There is still the OVS bug where it will never listen for LACP PDUs after it has decided an interface isn't connected to a LACP-enabled port, and I started looking through the code to figure out if may_enable: false can ever be unset, and discovered that it's effectively set once, forever, and can never be fixed. That's the point I gave up and walked away. 8-(

Thanks for your input!
Thanks for your detailed infos.
(I don't like and use ovs myself. I'm using lacp linux bond since 15years without any probem.
I'm really suprised that something basic like LACP is not correctly implemented in 2022...
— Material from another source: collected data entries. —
-- ==== Sys2Proof/Machine/Decode.lean ====
section
/-! DEFINITION. The meanings of the five decode commands (42_decode.md R86 to R90), each the decode sequence of
R85 at its value type. Every path ends in a next state: a fault of the command is recorded in STATUS. -/

namespace Sys2Proof.Machine

/-- DEC.I32 (42_decode.md R86). -/
def execDecI32 (tb vc : Nat) (sg : Bool) (s : State) : Host.Outcome State Fault Refusal :=
  .next (s.decodeSequence .i32 tb vc sg)

/-- DEC.F32 (42_decode.md R87). -/
def execDecF32 (tb vc : Nat) (sg : Bool) (s : State) : Host.Outcome State Fault Refusal :=
  .next (s.decodeSequence .f32 tb vc sg)

/-- DEC.U8 (42_decode.md R88). -/
def execDecU8 (tb vc : Nat) (sg : Bool) (s : State) : Host.Outcome State Fault Refusal :=
  .next (s.decodeSequence .u8 tb vc sg)

/-- DEC.U16 (42_decode.md R89). -/
def execDecU16 (tb vc : Nat) (sg : Bool) (s : State) : Host.Outcome State Fault Refusal :=
  .next (s.decodeSequence .u16 tb vc sg)

/-- DEC.U32 (42_decode.md R90). -/
def execDecU32 (tb vc : Nat) (sg : Bool) (s : State) : Host.Outcome State Fault Refusal :=
  .next (s.decodeSequence .u32 tb vc sg)

end Sys2Proof.Machine
end

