-- ==== Sys2Proof/Machine/Encode.lean ====
section
/-! DEFINITION. The meanings of the five encode commands (41_encode.md R80 to R84), each the encode sequence of
R79 at its value type. Every path ends in a next state: a fault of the command is recorded in STATUS. -/

namespace Sys2Proof.Machine

/-- ENC.I32 (41_encode.md R80). -/
def execEncI32 (v : Bool) (tb vc : Nat) (sg : Bool) (s : State) : Host.Outcome State Fault Refusal :=
  .next (s.encodeSequence .i32 v tb vc sg)

/-- ENC.F32 (41_encode.md R81). -/
def execEncF32 (v : Bool) (tb vc : Nat) (sg : Bool) (s : State) : Host.Outcome State Fault Refusal :=
  .next (s.encodeSequence .f32 v tb vc sg)

/-- ENC.U8 (41_encode.md R82). -/
def execEncU8 (v : Bool) (tb vc : Nat) (sg : Bool) (s : State) : Host.Outcome State Fault Refusal :=
  .next (s.encodeSequence .u8 v tb vc sg)

/-- ENC.U16 (41_encode.md R83). -/
def execEncU16 (v : Bool) (tb vc : Nat) (sg : Bool) (s : State) : Host.Outcome State Fault Refusal :=
  .next (s.encodeSequence .u16 v tb vc sg)

/-- ENC.U32 (41_encode.md R84). -/
def execEncU32 (v : Bool) (tb vc : Nat) (sg : Bool) (s : State) : Host.Outcome State Fault Refusal :=
  .next (s.encodeSequence .u32 v tb vc sg)

end Sys2Proof.Machine
end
Anyway, Ovs don't have any advantage until use we use dpdk or xfp offloading, but it's not implemented in proxmox anyway ...
 
@xrobau
Problem 2: SOME Traffic randomly pauses inexplicably, and then resumes a few second later.

Set "other-config:bond-rebalance-interval=0" to stop OVS rebalancing.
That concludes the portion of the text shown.